Although the original park’s plans called for a $5 million dollar investment, withdrawn investments, delays and pulled partnerships over the years have caused a bit of restructuring. Still, that doesn’t mean the city has given up — new additions will continue to be added to the park over throughout the year including an ADA accessible loop, plant identification markers and more.
City officials said the Wetland Trail boardwalk should also be ready in next two weeks as an addition to the other two trails located at the park.
According to the City, the land came from the Nalley and Brown families, who had owned the land at the junction of SC 135 and Adger Road for more than 150 years.
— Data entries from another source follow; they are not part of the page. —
-- ==== Sys2Proof/Machine/State.lean ====
section
/-! DEFINITION. Everything the spec gives the block as state (10_state), as plain data, grouped by
unit; the model's own fields stand apart in `Env`; the power-on state (70_reset_and_hazards R136). -/
namespace Sys2Proof.Machine

/-- The micro-phase the Shift Engine performs NEXT (`SE_PH`, 10_state R24; log 8). -/
inductive SePhase where
  | idle | txL | txA | txH | settle | rxL | rxH | rxP
deriving DecidableEq, Repr

/-- `CD_ST` (10_state R25). -/
inductive CdStatus where
  | idle | busy
deriving DecidableEq, Repr

/-- `STEP`: the labelled line the routine performs next (41_dispatcher R85 to R92). `P2` is no step
of its own (R87: "part of the step that completes P7 or P1"), so it is no value of `STEP` (log 9). -/
inductive Label where
  | w0 | w1
  | n0 | n1
  | p0 | p1 | p3 | p4 | p5 | p7
  | m0 | m1 | m2 | m3 | m4 | m5 | m6 | m7 | m8 | m9
  | g0 | g1 | g2
deriving DecidableEq, Repr

/-- Bus output lines (10_state R23) and Shift Engine registers (R24). -/
structure ShiftEngine where
  /-- `SCLK` -/
  sclk : Bool
  /-- `MOSI` -/
  mosi : Bool
  /-- `CHSEL` -/
  chsel : Bool
  /-- `SE_PH` -/
  phase : SePhase
  /-- `TX_SR` -/
  txSr : Byte
  /-- `BITCNT` -/
  bitCnt : Fin 8
  /-- `SET_CNT` -/
  setCnt : Nat
  /-- `RX0` -/
  rx0 : Byte
  /-- `RX1` -/
  rx1 : Byte
deriving DecidableEq, Repr

/-- Command Dispatcher registers (10_state R25). -/
structure Dispatcher where
  /-- `CD_ST` -/
  status : CdStatus
  /-- `CMD` -/
  cmd : Byte
  /-- `STEP` -/
  label : Label
  /-- `PIX_K` -/
  pixK : Nat
  /-- `POLL_CNT` -/
  pollCnt : Nat
  /-- `RB[0..6]` -/
  rb : Bytes7
  /-- `PTO` -/
  pto : Bool
deriving DecidableEq, Repr

/-- The two mailboxes of the transport (10_state R27). -/
structure Transport where
  /-- `CMD_FULL` -/
  cmdFull : Bool
  /-- `CMD_BYTE` -/
  cmdByte : Byte
  /-- `RSP_VALID` -/
  rspValid : Bool
  /-- `RSP_LEN` -/
  rspLen : Nat
  /-- `RSP_DATA[0..6]` -/
  rspData : Bytes7
deriving DecidableEq, Repr

/-- All OA state: the accumulated motion buffer (10_state R29), the control registers (R30), the
odometry (R31), the history (R32) and the pixel frames (R33). -/
structure Odometry where
  /-- `absX[i]` -/
  absX : Duo Acc
  /-- `absY[i]` -/
  absY : Duo Acc
  /-- `lastDx[i]` -/
  lastDx : Duo Acc
  /-- `lastDy[i]` -/
  lastDy : Duo Acc
  /-- `quality[i]` -/
  quality : Duo Acc
  /-- `BTN_REL` -/
  btnRel : Bool
  /-- `MODE` -/
  mode : Mode
  /-- `CAL0` -/
  cal0 : F64
  /-- `CAL1` -/
  cal1 : F64
  /-- `CIRC` -/
  circ : F64
  /-- `OA_ERR` -/
  oaErr : BitVec 8
  /-- `HEADING` -/
  heading : F64
  /-- `POS_X` -/
  posX : F64
  /-- `POS_Y` -/
  posY : F64
  /-- `HIST`, newest entry first; its length is `HIST_N` -/
  hist : List (Coord × Coord)
  /-- `FRAME0`: the elements that hold a byte; an unlisted index reads as the no-value mark -/
  frame0 : List Host.Cell
  /-- `FRAME1` -/
  frame1 : List Host.Cell
  /-- `PIX_IDX` -/
  pixIdx : Fin 361
deriving DecidableEq, Repr

/-- The derived output of 44_odometry R118. -/
inductive Output where
  /-- `((absX[0], absY[0]), (absX[1], absY[1]))` -/
  | perSensor (first second : Acc × Acc)
  /-- `(HEADING, POS_X, POS_Y, HIST)` -/
  | freeBall (heading posX posY : F64) (hist : List (Coord × Coord))
deriving DecidableEq, Repr

/-- What the snapshot port returns: a copy of all OA state and the derived output (20_memory R46). -/
structure Snapshot where
  oa : Odometry
  output : Output
deriving DecidableEq, Repr

/-- What a host operation returns (42_transport R94 to R96). -/
inductive HostReply where
  /-- no host operation has returned yet -/
  | none
  /-- `ok` -/
  | ok
  /-- `fail`, the transport fault (60_exceptions R121) -/
  | fail
  /-- the bytes read; `[]` when no packet was ready -/
  | bytes (bs : List Byte)
  /-- the value of `TSTAT` -/
  | status (v : BitVec 8)
deriving DecidableEq, Repr

/-- Where the host's `query` stands (42_transport R98; log 26). -/
inductive Query where
  /-- no query has begun yet -/
  | none
  /-- `left` packets are still to be read; `got` is the concatenation of those read so far -/
  | running (left : Nat) (got : List Byte)
  /-- the query has returned the concatenation of its packets -/
  | returned (bytes : List Byte)
  /-- the query ended in a transport fault: a `HOST_WRITE` or a `HOST_READ` failed (60_exceptions R121) -/
  | transportFault
  /-- the host gave the query up: "a distinct timeout error" (42_transport R101) -/
  | timedOut
  /-- what `query` requires did not hold: a packet of an earlier query was still unread -/
  | notBegun
deriving DecidableEq, Repr

/-- The MODEL's own fields: what the agents outside the block will do and have seen
(logs 2, 3, 5, 15, 26). No register of the block is here. -/
structure Env where
  /-- the turns still to be taken, in order; with none left the CD/SE agent moves -/
  agenda : List Turn
  /-- the levels of (MISO0, MISO1) at the next samples; with none left they are free draws -/
  sensorBits : List (Bool × Bool)
  /-- the bytes of AUX_IN at the next samples; with none left they are free draws -/
  auxBytes : List Byte
  /-- the number of samples taken, which picks the free draw -/
  draws : Nat
  /-- what the last host operation returned -/
  reply : HostReply
  /-- what the snapshot port returned last -/
  view : Option Snapshot
  /-- where the host's query stands -/
  query : Query
deriving DecidableEq, Repr

/-- The state of the block, its parameters and its surroundings. -/
structure State where
  se : ShiftEngine
  cd : Dispatcher
  tp : Transport
  oa : Odometry
  /-- the parameters of 00_scope R9; no step changes them (log 1) -/
  params : Params
  env : Env
deriving DecidableEq, Repr

/-- What stops the block: nothing. "No error is fatal to the block" (60_exceptions R126) and it has
no traps (R128), so no constructor is given and no step can answer a fault. -/
inductive Fault where
deriving DecidableEq, Repr

/-- What the model refuses. -/
inductive Refusal where
  /-- Raised by `exec`'s arm of an instruction that has no meaning yet; safe. No arm raises it. -/
  | notModelled (mnemonic : String)
deriving DecidableEq, Repr

/-- Nothing pending from outside. -/
def Env.start : Env where
  agenda := []
  sensorBits := []
  auxBytes := []
  draws := 0
  reply := .none
  view := none
  query := .none

/-- The power-on state of a block with parameters p (70_reset_and_hazards R136). The elements 10_state
calls "unspecified, unobservable" get the values of log 10. -/
def State.powerOn (p : Params) : State where
  se := { sclk := true, mosi := false, chsel := p.csLevel, phase := .idle,
          txSr := 0, bitCnt := 0, setCnt := 0, rx0 := 0, rx1 := 0 }
  cd := { status := .idle, cmd := 0, label := .g0, pixK := 0, pollCnt := 0,
          rb := Bytes7.zero, pto := false }
  tp := { cmdFull := false, cmdByte := 0, rspValid := false, rspLen := 2, rspData := Bytes7.zero }
  oa := { absX := ⟨0, 0⟩, absY := ⟨0, 0⟩, lastDx := ⟨0, 0⟩, lastDy := ⟨0, 0⟩, quality := ⟨0, 0⟩,
          btnRel := p.btnRelInit, mode := .perSensor, cal0 := 0, cal1 := 0, circ := 0, oaErr := 0,
          heading := 0, posX := 0, posY := 0, hist := List.replicate p.histN (0, 0),
          frame0 := [], frame1 := [], pixIdx := 0 }
  params := p
  env := Env.start

/-- The state right after reset, of the machine whose parameters are `Config.params`. -/
def State.reset : State := State.powerOn Config.params

end Sys2Proof.Machine
end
The plans posted on the City’s website state a conservation easement held by Upstate Forever directs and protects any development of the site. Accordingly, the concept for Nalley Brown Nature Park was based on the premise of providing “the finest quality habitats for education and recreation in a natural, safe, and sustainable setting.”
The park boasts a unique opportunity to “provide a glimpse back in time,” as well as the chance to study Piedmont eco-types — many of which were forever altered by fire, European settlers and cotton farming, the plan states.
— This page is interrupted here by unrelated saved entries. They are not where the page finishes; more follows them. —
-- ==== Sys2Proof/Certificates/Slice0/Obligations.lean ====
section
/-! DEFINITION. The statements for the provers, each a numbered rule of spec/ or a property derived from
several. `sendPhase`, `readPhase` are one micro-phase of SEND and READ (R73, R76, stated here themselves);
`upcomingPair e` is the pair of bytes the next READ samples from the surroundings e, whatever they are. -/
open Sys2Proof Sys2Proof.Machine

/-! ### Reset and the invariant -/

/-- The state after reset holds the power-on values of R136, its parameters being the machine's. -/
def Obligations.ResetHoldsPowerOnValues : Prop :=
  PowerOnValues State.reset ∧ State.reset.params = Config.params ∧ tstat State.reset = 0x00#8

/-- R136: power-on reset at any time sets every element to its power-on value, with no bus event. That the
parameters and the surroundings stay as they are is the model's reading (log 23). -/
def Obligations.PowerOnResetAtAnyTime : Prop :=
  ∀ (s : State) (rest : List Turn), s.env.agenda = .powerOn :: rest →
    ∃ t, step s = .next t ∧ PowerOnValues t ∧ t.params = s.params ∧
      t.env = { s.env with agenda := rest } ∧ busEvent s = none

/-- The state after reset satisfies the invariant. -/
def Obligations.InvariantHoldsAtReset : Prop := Inv State.reset

/-- Every step keeps the invariant: the clock's level, the sequencer inside its routine, the counts and
the hand-over of a pixel grab, packet lengths, canonical frames, finite odometry, a full history, the
ranges of the buffer and the reserved bits of `OA_ERR`. -/
def Obligations.EveryStepKeepsInvariant : Prop :=
  ∀ s t : State, Inv s → step s = .next t → Inv t

/-- R126: no step stops the block. -/
def Obligations.NoStepStopsTheBlock : Prop := ∀ s : State, ∃ t, step s = .next t

/-! ### Encoding -/

/-- R57: every command byte selects exactly one routine, by the exact matches of R56. -/
def Obligations.EveryCommandByteSelectsItsRoutine : Prop :=
  decode (.command [0xBA#8]) = .ok .cmdChipReset ∧ decode (.command [0xA2#8]) = .ok .cmdNavCtrl2 ∧
  decode (.command [0x0B#8]) = .ok .cmdPixelGrab ∧ decode (.command [0x02#8]) = .ok .cmdMotion ∧
  (∀ c : Byte, c ≠ 0xBA#8 → c ≠ 0xA2#8 → c ≠ 0x0B#8 → c ≠ 0x02#8 →
    decode (.command [c]) = .ok (.cmdRegRead c)) ∧
  (∀ c : Byte, isCommand (decodeCommand c) = true)

/-- R65, R66: every operation code selects its operation, its operands at the bits the table gives,
whatever the other operand bits are. -/
def Obligations.OperationCodesSelectOperations : Prop :=
  ∀ opnd : BitVec 192,
    decode (.oa ⟨0x0#4, opnd⟩) = .ok (.decodeMotion (opnd.extractLsb' 0 8) (opnd.extractLsb' 8 8)
      (opnd.extractLsb' 16 8) (opnd.extractLsb' 24 8) (opnd.extractLsb' 32 8) (opnd.extractLsb' 40 8)
      (opnd.extractLsb' 48 8)) ∧
    decode (.oa ⟨0x1#4, opnd⟩) = .ok (.storePixelPair (opnd.extractLsb' 0 8) (opnd.extractLsb' 8 8)) ∧
    decode (.oa ⟨0x2#4, opnd⟩) = .ok .tick ∧
    decode (.oa ⟨0x3#4, opnd⟩) = .ok (.setMode (if opnd.getLsbD 0 then .freeBall else .perSensor)) ∧
    decode (.oa ⟨0x4#4, opnd⟩) = .ok (.setCal (opnd.extractLsb' 0 64) (opnd.extractLsb' 64 64)
      (opnd.extractLsb' 128 64)) ∧
    decode (.oa ⟨0x5#4, opnd⟩) = .ok .sessionReset ∧
    decode (.oa ⟨0x6#4, opnd⟩) = .ok (.setBtn (opnd.getLsbD 0)) ∧
    decode (.oa ⟨0x7#4, opnd⟩) = .ok .reservedOa7 ∧
    (∀ low : BitVec 3, decode (.oa ⟨1#1 ++ low, opnd⟩) = .ok (.reservedOa8F low))

/-- A few words written out in the spec's vectors decode to what they stand for: the word of S2 and V30,
the word of V31, program 1's `OA CAL` and `OA MODE`, and the byte of `HW NAVCTRL2`. -/
def Obligations.SampleWordsDecode : Prop :=
  decode (.oa ⟨0x0#4, 0x013232FE0001FF#192⟩) =
    .ok (.decodeMotion 0xFF#8 0x01#8 0x00#8 0xFE#8 0x32#8 0x32#8 0x01#8) ∧
  decode (.oa ⟨0x0#4, 0xAA00FF807F7F80#192⟩) =
    .ok (.decodeMotion 0x80#8 0x7F#8 0x7F#8 0x80#8 0xFF#8 0x00#8 0xAA#8) ∧
  decode (.oa ⟨0x4#4, 0x40631fdb22d0e560408f400000000000408f400000000000#192⟩) =
    .ok (.setCal 0x408f400000000000#64 0x408f400000000000#64 0x40631fdb22d0e560#64) ∧
  decode (.oa ⟨0x3#4, 0x1#192⟩) = .ok (.setMode .freeBall) ∧
  decode (.command [0xA2#8]) = .ok .cmdNavCtrl2

/-- Decode of encode is the operation itself, for every well-formed operation that has an encoding and
every value of its operands. -/
def Obligations.DecodeOfEncodeIsIdentity : Prop :=
  ∀ (i : Instr) (p : PortWord), i.wf = true → encode i = some p → decode p = .ok i

/-- Every command byte is the encoding of the routine it selects, and a command byte decodes to a
well-formed operation. -/
def Obligations.CommandBytesReencode : Prop :=
  ∀ c : Byte, (decodeCommand c).wf = true ∧ encode (decodeCommand c) = some (.command [c])

/-! ### A step runs the decoded operation -/

/-- A turn of the CD/SE agent runs the routine of the byte waiting in the mailbox of an IDLE dispatcher, or
of `CMD` in a BUSY one: on the state itself with nothing on the agenda or while the host waits there, and
on the state without it when the turn is a `.cd` one. -/
def Obligations.StepRunsTheRoutineOfTheCommandByte : Prop :=
  ∀ s u : State,
    ((s.env.agenda = [] ∧ u = s) ∨
     (∃ rest, s.env.agenda = .cd :: rest ∧ u = { s with env := { s.env with agenda := rest } }) ∨
     (∃ bytes rest, s.env.agenda = .awaitWrite bytes :: rest ∧ s.tp.cmdFull = true ∧ u = s) ∨
     (∃ n rest, s.env.agenda = .awaitRead n :: rest ∧ s.tp.rspValid = false ∧ u = s) ∨
     (∃ n rest left got, s.env.agenda = .queryRead n :: rest ∧ s.env.query = .running left got ∧
        s.tp.rspValid = false ∧ u = s)) →
    (s.cd.status = .idle → s.tp.cmdFull = true → step s = exec (decodeCommand s.tp.cmdByte) u) ∧
    (s.cd.status = .busy → step s = exec (decodeCommand s.cd.cmd) u)

/-- An OA operation word on the port, and each host operation, is run as decoded, its turn dropped; the host's
waits end in the write and the read they wait for, and a whole packet read is passed on as its operation,
anything else not (R69, R102, log 16). R98 (its form is log 26): `query(c)` does not begin while a packet is
unread; else it writes c, a failed write being a transport fault; each waiting read appends its packet,
the last one making the query return the concatenation, and a failed read is a transport fault. R101: the
host gives a running query up, and the block is not told. R102: only bytes that a query has returned are
passed on. -/
def Obligations.StepRunsTheIssuedOperation : Prop :=
  ∀ (s : State) (rest : List Turn),
    (∀ w i, s.env.agenda = .oa w :: rest → decode (.oa w) = .ok i →
      step s = exec i { s with env := { s.env with agenda := rest } }) ∧
    (∀ bs, s.env.agenda = .hostWrite bs :: rest →
      step s = exec (.hostWrite bs) { s with env := { s.env with agenda := rest } }) ∧
    (∀ n, s.env.agenda = .hostRead n :: rest →
      step s = exec (.hostRead n) { s with env := { s.env with agenda := rest } }) ∧
    (s.env.agenda = .hostStatus :: rest →
      step s = exec .hostStatus { s with env := { s.env with agenda := rest } }) ∧
    (∀ c, s.env.agenda = .queryStart c :: rest →
      (s.tp.rspValid = true ∨ (∃ left got, s.env.query = .running left got) →
        step s = .next { s with env := { s.env with agenda := rest, query := .notBegun } }) ∧
      (s.tp.rspValid = false → (∀ left got, s.env.query ≠ .running left got) →
        (s.tp.cmdFull = true → step s = exec (.hostWrite [c])
          { s with env := { s.env with agenda := rest, query := .transportFault } }) ∧
        (s.tp.cmdFull = false → c = 0xBA#8 ∨ c = 0xA2#8 → step s = exec (.hostWrite [c])
          { s with env := { s.env with agenda := rest, query := .returned [] } }) ∧
        (s.tp.cmdFull = false → c = 0x0B#8 → step s = exec (.hostWrite [c])
          { s with env := { s.env with agenda := rest, query := .running 361 [] } }) ∧
        (s.tp.cmdFull = false → c ≠ 0xBA#8 → c ≠ 0xA2#8 → c ≠ 0x0B#8 → step s = exec (.hostWrite [c])
          { s with env := { s.env with agenda := rest, query := .running 1 [] } }))) ∧
    (∀ n left got, s.env.agenda = .queryRead n :: rest → s.env.query = .running left got →
      s.tp.rspValid = true →
      (n < s.tp.rspLen → step s = exec (.hostRead n)
        { s with env := { s.env with agenda := rest, query := .transportFault } }) ∧
      (s.tp.rspLen ≤ n → left ≤ 1 → step s = exec (.hostRead n) { s with env :=
        { s.env with agenda := rest, query := .returned (got ++ s.tp.rspData.toList.take s.tp.rspLen) } }) ∧
      (s.tp.rspLen ≤ n → 1 < left → step s = exec (.hostRead n) { s with env :=
        { s.env with agenda := rest, query := .running (left - 1) (got ++ s.tp.rspData.toList.take s.tp.rspLen) } })) ∧
    (∀ n, s.env.agenda = .queryRead n :: rest → (∀ left got, s.env.query ≠ .running left got) →
      step s = .next { s with env := { s.env with agenda := rest } }) ∧
    (s.env.agenda = .queryTimeout :: rest →
      ((∃ left got, s.env.query = .running left got) →
        step s = .next { s with env := { s.env with agenda := rest, query := .timedOut } }) ∧
      ((∀ left got, s.env.query ≠ .running left got) →
        step s = .next { s with env := { s.env with agenda := rest } })) ∧
    (s.env.agenda = .oaDecodeQuery :: rest →
      (∀ b0 b1 b2 b3 b4 b5 b6, s.env.query = .returned [b0, b1, b2, b3, b4, b5, b6] →
        step s = exec (.decodeMotion b0 b1 b2 b3 b4 b5 b6) { s with env := { s.env with agenda := rest } }) ∧
      ((∀ bytes, s.env.query = .returned bytes → bytes.length ≠ 7) →
        step s = .next { s with env := { s.env with agenda := rest } })) ∧
    (∀ k, s.env.agenda = .oaStoreQuery k :: rest →
      (∀ bytes p0 p1, s.env.query = .returned bytes → bytes[2 * k]? = some p0 → bytes[2 * k + 1]? = some p1 →
        step s = exec (.storePixelPair p0 p1) { s with env := { s.env with agenda := rest } }) ∧
      ((∀ bytes, s.env.query = .returned bytes → bytes.length ≤ 2 * k + 1) →
        step s = .next { s with env := { s.env with agenda := rest } })) ∧
    (∀ bs, s.env.agenda = .awaitWrite bs :: rest → s.tp.cmdFull = false →
      step s = exec (.hostWrite bs) { s with env := { s.env with agenda := rest } }) ∧
    (∀ n, s.env.agenda = .awaitRead n :: rest → s.tp.rspValid = true →
      step s = exec (.hostRead n) { s with env := { s.env with agenda := rest } }) ∧
    (s.env.agenda = .oaDecodeReply :: rest →
      (∀ b0 b1 b2 b3 b4 b5 b6, s.env.reply = .bytes [b0, b1, b2, b3, b4, b5, b6] →
        step s = exec (.decodeMotion b0 b1 b2 b3 b4 b5 b6) { s with env := { s.env with agenda := rest } }) ∧
      ((∀ bytes, s.env.reply = .bytes bytes → bytes.length ≠ 7) →
        step s = .next { s with env := { s.env with agenda := rest } })) ∧
    (s.env.agenda = .oaStoreReply :: rest →
      (∀ p0 p1, s.env.reply = .bytes [p0, p1] →
        step s = exec (.storePixelPair p0 p1) { s with env := { s.env with agenda := rest } }) ∧
      ((∀ bytes, s.env.reply = .bytes bytes → bytes.length ≠ 2) →
        step s = .next { s with env := { s.env with agenda := rest } }))

/-! ### Shift Engine -/

/-- R73: each micro-phase of SEND writes exactly what the phase lists. -/
def Obligations.SendGoesThroughItsPhases : Prop :=
  ∀ (v : Byte) (s : State),
    (s.se.phase = .idle → exec (.send v) s = .next { s with se :=
      { s.se with txSr := v, bitCnt := 7, sclk := false, mosi := false, phase := .txA } }) ∧
    (s.se.phase = .txL → exec (.send v) s = .next { s with se :=
      { s.se with sclk := false, mosi := false, phase := .txA } }) ∧
    (s.se.phase = .txA → exec (.send v) s = .next { s with se :=
      { s.se with mosi := s.se.txSr.getLsbD s.se.bitCnt.val, phase := .txH } }) ∧
    (s.se.phase = .txH → s.se.bitCnt = 0 → exec (.send v) s = .next { s with se :=
      { s.se with sclk := true, setCnt := s.params.tSettle, phase := .settle } }) ∧
    (s.se.phase = .txH → s.se.bitCnt ≠ 0 → exec (.send v) s = .next { s with se :=
      { s.se with sclk := true, bitCnt := s.se.bitCnt - 1, phase := .txL } }) ∧
    (s.se.phase = .settle → s.se.setCnt - 1 = 0 → exec (.send v) s = .next { s with se :=
      { s.se with setCnt := s.se.setCnt - 1, phase := .idle } }) ∧
    (s.se.phase = .settle → s.se.setCnt - 1 ≠ 0 → exec (.send v) s = .next { s with se :=
      { s.se with setCnt := s.se.setCnt - 1 } })

/-- R76: each micro-phase of READ writes exactly what the phase lists; both lines are sampled in one step;
MOSI is never written. -/
def Obligations.ReadGoesThroughItsPhases : Prop :=
  ∀ s : State,
    (s.se.phase = .idle → exec .read s = .next { s with se :=
      { s.se with rx0 := 0, rx1 := 0, bitCnt := 7, sclk := false, phase := .rxH } }) ∧
    (s.se.phase = .rxL → exec .read s = .next { s with se :=
      { s.se with sclk := false, phase := .rxH } }) ∧
    (s.se.phase = .rxH → exec .read s = .next { s with se := { s.se with sclk := true, phase := .rxP } }) ∧
    (s.se.phase = .rxP → s.se.bitCnt = 0 → exec .read s = .next { s with
      se := { s.se with rx0 := s.se.rx0.extractLsb' 0 7 ++ BitVec.ofBool (misoNow s.env).1,
                        rx1 := s.se.rx1.extractLsb' 0 7 ++ BitVec.ofBool (misoNow s.env).2,
                        phase := .idle },
      env := misoTaken s.env }) ∧
    (s.se.phase = .rxP → s.se.bitCnt ≠ 0 → exec .read s = .next { s with
      se := { s.se with rx0 := s.se.rx0.extractLsb' 0 7 ++ BitVec.ofBool (misoNow s.env).1,
                        rx1 := s.se.rx1.extractLsb' 0 7 ++ BitVec.ofBool (misoNow s.env).2,
                        bitCnt := s.se.bitCnt - 1, phase := .rxL },
      env := misoTaken s.env })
In a 2011 article of The Patch (Easley) by Jeff Brush, the writer said Catherine Ladnier began her mission to establish the Nalley Brown Nature Park when she read an article about a butterfly garden created by the students at West End Elementary School.
“One of the students explained how, in the past, he would pull the wings off of butterflies,” the article reads. “After his experience with the butterfly garden, he swore he would never harm another butterfly. That is what caught Ladnier’s attention.”
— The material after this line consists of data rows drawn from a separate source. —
/-! ### `acceptCommand` -/

@[simp] theorem acceptCommand_se (l : Label) (s : State) : (acceptCommand l s).se = s.se := rfl
@[simp] theorem acceptCommand_status (l : Label) (s : State) : (acceptCommand l s).cd.status = .busy := rfl
@[simp] theorem acceptCommand_cmd (l : Label) (s : State) : (acceptCommand l s).cd.cmd = s.tp.cmdByte := rfl
@[simp] theorem acceptCommand_label (l : Label) (s : State) : (acceptCommand l s).cd.label = l := rfl
@[simp] theorem acceptCommand_pixK (l : Label) (s : State) : (acceptCommand l s).cd.pixK = s.cd.pixK := rfl
@[simp] theorem acceptCommand_pollCnt (l : Label) (s : State) : (acceptCommand l s).cd.pollCnt = s.cd.pollCnt := rfl
@[simp] theorem acceptCommand_rb (l : Label) (s : State) : (acceptCommand l s).cd.rb = s.cd.rb := rfl
@[simp] theorem acceptCommand_pto (l : Label) (s : State) : (acceptCommand l s).cd.pto = false := rfl
@[simp] theorem acceptCommand_cmdFull (l : Label) (s : State) : (acceptCommand l s).tp.cmdFull = false := rfl
@[simp] theorem acceptCommand_cmdByte (l : Label) (s : State) : (acceptCommand l s).tp.cmdByte = s.tp.cmdByte := rfl
@[simp] theorem acceptCommand_rspValid (l : Label) (s : State) : (acceptCommand l s).tp.rspValid = s.tp.rspValid := rfl
@[simp] theorem acceptCommand_rspLen (l : Label) (s : State) : (acceptCommand l s).tp.rspLen = s.tp.rspLen := rfl
@[simp] theorem acceptCommand_rspData (l : Label) (s : State) : (acceptCommand l s).tp.rspData = s.tp.rspData := rfl
@[simp] theorem acceptCommand_oa (l : Label) (s : State) : (acceptCommand l s).oa = s.oa := rfl
@[simp] theorem acceptCommand_params (l : Label) (s : State) : (acceptCommand l s).params = s.params := rfl
@[simp] theorem acceptCommand_env (l : Label) (s : State) : (acceptCommand l s).env = s.env := rfl

/-! ### `placePacket` -/

@[simp] theorem placePacket_se (bs : List Byte) (s : State) : (placePacket bs s).se = s.se := rfl
@[simp] theorem placePacket_cd (bs : List Byte) (s : State) : (placePacket bs s).cd = s.cd := rfl
@[simp] theorem placePacket_cmdFull (bs : List Byte) (s : State) : (placePacket bs s).tp.cmdFull = s.tp.cmdFull := rfl
@[simp] theorem placePacket_cmdByte (bs : List Byte) (s : State) : (placePacket bs s).tp.cmdByte = s.tp.cmdByte := rfl
@[simp] theorem placePacket_rspValid (bs : List Byte) (s : State) : (placePacket bs s).tp.rspValid = true := rfl
@[simp] theorem placePacket_rspLen (bs : List Byte) (s : State) : (placePacket bs s).tp.rspLen = bs.length := rfl
@[simp] theorem placePacket_rspData (bs : List Byte) (s : State) : (placePacket bs s).tp.rspData = writeBytes s.tp.rspData bs := rfl
@[simp] theorem placePacket_oa (bs : List Byte) (s : State) : (placePacket bs s).oa = s.oa := rfl
@[simp] theorem placePacket_params (bs : List Byte) (s : State) : (placePacket bs s).params = s.params := rfl
@[simp] theorem placePacket_env (bs : List Byte) (s : State) : (placePacket bs s).env = s.env := rfl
Brush writes that Ladnier, of Greenwich, Conn., frequented Easley to visit her mother Eva Lee Brown Ladnier.
“Eva Ladnier passed away on Mother’s Day in 2001, and since then her daughter has been working on the Nalley Brown Nature Park project to preserve her family’s land and to provide the residents of Easley with an outdoor oasis,” it reads. “Since her mother’s death, Ladnier has been slowly acquiring smaller parcels of the 38-acre property from her siblings.”
The park’s name is derived from the last names of Ladnier’s mother and grandmother’s maiden names, Nalley and Brown, he wrote.